Would you restate the entries below exactly, keeping every line?

++++ Dataset excerpts ++++

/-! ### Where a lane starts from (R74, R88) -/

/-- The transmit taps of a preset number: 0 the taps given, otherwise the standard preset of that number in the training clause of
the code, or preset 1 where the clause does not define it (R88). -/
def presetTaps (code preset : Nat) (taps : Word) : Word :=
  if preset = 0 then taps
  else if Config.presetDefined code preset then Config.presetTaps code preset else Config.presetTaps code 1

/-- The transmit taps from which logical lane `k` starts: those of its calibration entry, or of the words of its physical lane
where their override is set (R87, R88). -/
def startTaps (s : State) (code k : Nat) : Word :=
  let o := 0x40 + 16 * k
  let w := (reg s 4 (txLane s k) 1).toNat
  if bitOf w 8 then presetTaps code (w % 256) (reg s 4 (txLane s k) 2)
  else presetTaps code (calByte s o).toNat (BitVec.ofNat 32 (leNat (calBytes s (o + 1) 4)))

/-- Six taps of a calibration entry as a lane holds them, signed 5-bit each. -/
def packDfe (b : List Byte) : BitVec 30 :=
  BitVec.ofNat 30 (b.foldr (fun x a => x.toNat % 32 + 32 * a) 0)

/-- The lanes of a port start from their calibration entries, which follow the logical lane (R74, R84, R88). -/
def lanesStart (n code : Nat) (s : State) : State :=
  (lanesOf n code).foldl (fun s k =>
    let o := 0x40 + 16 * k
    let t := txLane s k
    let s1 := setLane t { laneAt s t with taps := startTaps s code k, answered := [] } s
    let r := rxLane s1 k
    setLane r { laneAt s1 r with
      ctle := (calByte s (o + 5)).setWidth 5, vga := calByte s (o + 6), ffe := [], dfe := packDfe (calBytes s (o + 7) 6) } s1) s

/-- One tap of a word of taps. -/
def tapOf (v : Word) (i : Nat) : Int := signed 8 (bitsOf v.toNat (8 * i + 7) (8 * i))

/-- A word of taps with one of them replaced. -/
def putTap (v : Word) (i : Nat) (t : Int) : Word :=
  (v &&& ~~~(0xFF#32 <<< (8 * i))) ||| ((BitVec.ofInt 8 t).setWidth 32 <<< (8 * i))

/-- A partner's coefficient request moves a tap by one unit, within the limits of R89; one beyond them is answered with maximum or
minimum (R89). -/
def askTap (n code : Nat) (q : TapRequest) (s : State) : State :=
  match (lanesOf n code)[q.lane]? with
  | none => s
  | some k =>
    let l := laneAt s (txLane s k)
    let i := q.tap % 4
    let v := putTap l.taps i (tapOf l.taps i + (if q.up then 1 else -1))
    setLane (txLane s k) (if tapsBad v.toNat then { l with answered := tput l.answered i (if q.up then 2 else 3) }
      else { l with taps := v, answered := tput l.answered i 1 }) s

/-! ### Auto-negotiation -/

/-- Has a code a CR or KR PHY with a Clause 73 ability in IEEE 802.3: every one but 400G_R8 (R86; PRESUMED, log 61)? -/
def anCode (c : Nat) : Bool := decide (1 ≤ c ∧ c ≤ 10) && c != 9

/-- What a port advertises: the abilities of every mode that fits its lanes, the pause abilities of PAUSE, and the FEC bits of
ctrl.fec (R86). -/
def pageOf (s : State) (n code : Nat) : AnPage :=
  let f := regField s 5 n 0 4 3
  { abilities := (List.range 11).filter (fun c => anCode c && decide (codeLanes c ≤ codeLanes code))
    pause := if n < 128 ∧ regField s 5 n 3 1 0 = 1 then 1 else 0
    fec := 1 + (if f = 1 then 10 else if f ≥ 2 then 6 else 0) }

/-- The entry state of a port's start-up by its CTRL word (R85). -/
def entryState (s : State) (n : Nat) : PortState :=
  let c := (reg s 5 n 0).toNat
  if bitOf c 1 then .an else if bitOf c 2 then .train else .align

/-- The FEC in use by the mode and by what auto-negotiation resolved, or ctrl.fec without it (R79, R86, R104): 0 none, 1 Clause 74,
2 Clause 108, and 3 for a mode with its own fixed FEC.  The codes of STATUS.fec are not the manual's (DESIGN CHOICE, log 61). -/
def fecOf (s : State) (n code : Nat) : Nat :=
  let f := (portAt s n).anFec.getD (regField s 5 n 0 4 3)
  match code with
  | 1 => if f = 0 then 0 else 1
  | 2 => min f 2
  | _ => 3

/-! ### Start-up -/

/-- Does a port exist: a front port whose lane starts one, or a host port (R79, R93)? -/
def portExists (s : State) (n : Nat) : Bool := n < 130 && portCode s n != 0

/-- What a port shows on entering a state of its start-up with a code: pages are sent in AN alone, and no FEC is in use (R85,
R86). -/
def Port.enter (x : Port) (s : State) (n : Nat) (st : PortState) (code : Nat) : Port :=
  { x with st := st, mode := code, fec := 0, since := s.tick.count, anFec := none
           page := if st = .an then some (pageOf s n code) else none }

++++

Solution to this exercise:
/-! ### Where a lane starts from (R74, R88) -/

/-- The transmit taps of a preset number: 0 the taps given, otherwise the standard preset of that number in the training clause of
the code, or preset 1 where the clause does not define it (R88). -/
def presetTaps (code preset : Nat) (taps : Word) : Word :=
  if preset = 0 then taps
  else if Config.presetDefined code preset then Config.presetTaps code preset else Config.presetTaps code 1

/-- The transmit taps from which logical lane `k` starts: those of its calibration entry, or of the words of its physical lane
where their override is set (R87, R88). -/
def startTaps (s : State) (code k : Nat) : Word :=
  let o := 0x40 + 16 * k
  let w := (reg s 4 (txLane s k) 1).toNat
  if bitOf w 8 then presetTaps code (w % 256) (reg s 4 (txLane s k) 2)
  else presetTaps code (calByte s o).toNat (BitVec.ofNat 32 (leNat (calBytes s (o + 1) 4)))

/-- Six taps of a calibration entry as a lane holds them, signed 5-bit each. -/
def packDfe (b : List Byte) : BitVec 30 :=
  BitVec.ofNat 30 (b.foldr (fun x a => x.toNat % 32 + 32 * a) 0)

/-- The lanes of a port start from their calibration entries, which follow the logical lane (R74, R84, R88). -/
def lanesStart (n code : Nat) (s : State) : State :=
  (lanesOf n code).foldl (fun s k =>
    let o := 0x40 + 16 * k
    let t := txLane s k
    let s1 := setLane t { laneAt s t with taps := startTaps s code k, answered := [] } s
    let r := rxLane s1 k
    setLane r { laneAt s1 r with
      ctle := (calByte s (o + 5)).setWidth 5, vga := calByte s (o + 6), ffe := [], dfe := packDfe (calBytes s (o + 7) 6) } s1) s

/-- One tap of a word of taps. -/
def tapOf (v : Word) (i : Nat) : Int := signed 8 (bitsOf v.toNat (8 * i + 7) (8 * i))

/-- A word of taps with one of them replaced. -/
def putTap (v : Word) (i : Nat) (t : Int) : Word :=
  (v &&& ~~~(0xFF#32 <<< (8 * i))) ||| ((BitVec.ofInt 8 t).setWidth 32 <<< (8 * i))

/-- A partner's coefficient request moves a tap by one unit, within the limits of R89; one beyond them is answered with maximum or
minimum (R89). -/
def askTap (n code : Nat) (q : TapRequest) (s : State) : State :=
  match (lanesOf n code)[q.lane]? with
  | none => s
  | some k =>
    let l := laneAt s (txLane s k)
    let i := q.tap % 4
    let v := putTap l.taps i (tapOf l.taps i + (if q.up then 1 else -1))
    setLane (txLane s k) (if tapsBad v.toNat then { l with answered := tput l.answered i (if q.up then 2 else 3) }
      else { l with taps := v, answered := tput l.answered i 1 }) s

/-! ### Auto-negotiation -/

/-- Has a code a CR or KR PHY with a Clause 73 ability in IEEE 802.3: every one but 400G_R8 (R86; PRESUMED, log 61)? -/
def anCode (c : Nat) : Bool := decide (1 ≤ c ∧ c ≤ 10) && c != 9

/-- What a port advertises: the abilities of every mode that fits its lanes, the pause abilities of PAUSE, and the FEC bits of
ctrl.fec (R86). -/
def pageOf (s : State) (n code : Nat) : AnPage :=
  let f := regField s 5 n 0 4 3
  { abilities := (List.range 11).filter (fun c => anCode c && decide (codeLanes c ≤ codeLanes code))
    pause := if n < 128 ∧ regField s 5 n 3 1 0 = 1 then 1 else 0
    fec := 1 + (if f = 1 then 10 else if f ≥ 2 then 6 else 0) }

/-- The entry state of a port's start-up by its CTRL word (R85). -/
def entryState (s : State) (n : Nat) : PortState :=
  let c := (reg s 5 n 0).toNat
  if bitOf c 1 then .an else if bitOf c 2 then .train else .align

/-- The FEC in use by the mode and by what auto-negotiation resolved, or ctrl.fec without it (R79, R86, R104): 0 none, 1 Clause 74,
2 Clause 108, and 3 for a mode with its own fixed FEC.  The codes of STATUS.fec are not the manual's (DESIGN CHOICE, log 61). -/
def fecOf (s : State) (n code : Nat) : Nat :=
  let f := (portAt s n).anFec.getD (regField s 5 n 0 4 3)
  match code with
  | 1 => if f = 0 then 0 else 1
  | 2 => min f 2
  | _ => 3

/-! ### Start-up -/

/-- Does a port exist: a front port whose lane starts one, or a host port (R79, R93)? -/
def portExists (s : State) (n : Nat) : Bool := n < 130 && portCode s n != 0

/-- What a port shows on entering a state of its start-up with a code: pages are sent in AN alone, and no FEC is in use (R85,
R86). -/
def Port.enter (x : Port) (s : State) (n : Nat) (st : PortState) (code : Nat) : Port :=
  { x with st := st, mode := code, fec := 0, since := s.tick.count, anFec := none
           page := if st = .an then some (pageOf s n code) else none }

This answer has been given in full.